The task: Please repeat the lines below exactly. Begin with the line containing "response slot. -/" and go on through the line containing "finishCommand code h payload s = ((h".

★ ★ ★

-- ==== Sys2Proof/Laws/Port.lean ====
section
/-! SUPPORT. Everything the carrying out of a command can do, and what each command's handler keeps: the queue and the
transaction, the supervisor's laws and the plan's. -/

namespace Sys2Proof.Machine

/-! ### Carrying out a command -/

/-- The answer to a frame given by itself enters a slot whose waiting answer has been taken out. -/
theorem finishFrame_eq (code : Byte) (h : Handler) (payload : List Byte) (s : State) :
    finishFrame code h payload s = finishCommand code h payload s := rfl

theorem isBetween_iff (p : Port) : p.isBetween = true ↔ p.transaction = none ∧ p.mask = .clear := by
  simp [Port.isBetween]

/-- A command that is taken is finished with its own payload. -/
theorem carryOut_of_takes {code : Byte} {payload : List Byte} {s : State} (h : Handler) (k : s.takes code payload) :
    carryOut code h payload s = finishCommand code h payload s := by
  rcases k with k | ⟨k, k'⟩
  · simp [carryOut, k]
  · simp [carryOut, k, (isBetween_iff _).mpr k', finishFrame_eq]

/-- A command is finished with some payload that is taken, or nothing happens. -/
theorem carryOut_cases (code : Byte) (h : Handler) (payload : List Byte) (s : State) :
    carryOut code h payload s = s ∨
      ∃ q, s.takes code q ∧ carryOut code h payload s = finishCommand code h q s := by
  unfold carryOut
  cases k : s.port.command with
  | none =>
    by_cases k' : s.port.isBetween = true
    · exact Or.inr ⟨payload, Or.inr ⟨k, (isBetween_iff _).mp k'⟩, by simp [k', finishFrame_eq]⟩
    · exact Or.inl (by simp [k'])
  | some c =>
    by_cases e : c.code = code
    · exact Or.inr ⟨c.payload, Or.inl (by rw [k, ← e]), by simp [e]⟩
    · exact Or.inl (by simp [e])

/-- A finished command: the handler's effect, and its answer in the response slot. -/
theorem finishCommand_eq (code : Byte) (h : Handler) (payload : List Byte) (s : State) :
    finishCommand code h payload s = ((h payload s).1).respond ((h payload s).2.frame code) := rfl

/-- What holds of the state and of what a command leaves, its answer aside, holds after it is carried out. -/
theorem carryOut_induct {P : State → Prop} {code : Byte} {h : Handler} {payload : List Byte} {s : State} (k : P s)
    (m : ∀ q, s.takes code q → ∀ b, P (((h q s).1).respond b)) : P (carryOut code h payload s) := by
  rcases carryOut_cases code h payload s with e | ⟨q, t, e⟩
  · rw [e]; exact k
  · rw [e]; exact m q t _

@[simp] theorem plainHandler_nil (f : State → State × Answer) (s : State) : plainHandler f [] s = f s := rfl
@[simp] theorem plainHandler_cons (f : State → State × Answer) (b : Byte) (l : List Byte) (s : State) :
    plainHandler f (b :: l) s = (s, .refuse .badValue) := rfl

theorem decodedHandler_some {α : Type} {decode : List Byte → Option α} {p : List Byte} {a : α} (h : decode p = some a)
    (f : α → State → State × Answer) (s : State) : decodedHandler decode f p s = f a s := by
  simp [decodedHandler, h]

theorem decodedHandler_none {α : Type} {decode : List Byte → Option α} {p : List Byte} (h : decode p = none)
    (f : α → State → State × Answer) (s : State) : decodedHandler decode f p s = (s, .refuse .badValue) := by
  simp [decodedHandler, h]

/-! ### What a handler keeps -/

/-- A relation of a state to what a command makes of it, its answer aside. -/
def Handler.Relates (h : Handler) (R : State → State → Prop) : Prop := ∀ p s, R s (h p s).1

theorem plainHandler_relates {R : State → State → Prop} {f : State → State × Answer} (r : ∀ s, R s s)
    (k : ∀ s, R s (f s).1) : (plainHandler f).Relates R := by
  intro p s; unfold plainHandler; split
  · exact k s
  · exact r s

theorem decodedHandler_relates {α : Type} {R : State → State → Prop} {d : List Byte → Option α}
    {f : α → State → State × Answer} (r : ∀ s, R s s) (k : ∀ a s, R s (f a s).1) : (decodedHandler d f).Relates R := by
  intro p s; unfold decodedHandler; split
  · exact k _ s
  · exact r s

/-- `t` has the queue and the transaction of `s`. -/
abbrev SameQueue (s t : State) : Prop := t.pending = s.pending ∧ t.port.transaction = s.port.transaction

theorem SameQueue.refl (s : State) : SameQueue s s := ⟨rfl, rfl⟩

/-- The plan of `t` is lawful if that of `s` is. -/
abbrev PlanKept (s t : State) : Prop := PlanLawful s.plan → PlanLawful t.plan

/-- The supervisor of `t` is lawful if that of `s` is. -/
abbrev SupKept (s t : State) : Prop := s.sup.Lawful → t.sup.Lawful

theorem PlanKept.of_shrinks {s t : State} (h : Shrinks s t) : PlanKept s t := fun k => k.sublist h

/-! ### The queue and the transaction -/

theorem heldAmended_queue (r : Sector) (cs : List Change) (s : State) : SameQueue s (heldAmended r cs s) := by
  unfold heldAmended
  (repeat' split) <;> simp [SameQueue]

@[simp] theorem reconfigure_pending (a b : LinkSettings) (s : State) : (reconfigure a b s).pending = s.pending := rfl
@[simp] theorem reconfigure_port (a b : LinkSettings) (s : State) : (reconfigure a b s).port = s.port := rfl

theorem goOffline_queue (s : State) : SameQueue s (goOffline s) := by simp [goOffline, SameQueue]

★ ★ ★

Task response:
/-- A finished command: the handler's effect, and its answer in the response slot. -/
theorem finishCommand_eq (code : Byte) (h : Handler) (payload : List Byte) (s : State) :
    finishCommand code h payload s = ((h payload s).1).respond ((h payload s).2.frame code) := rfl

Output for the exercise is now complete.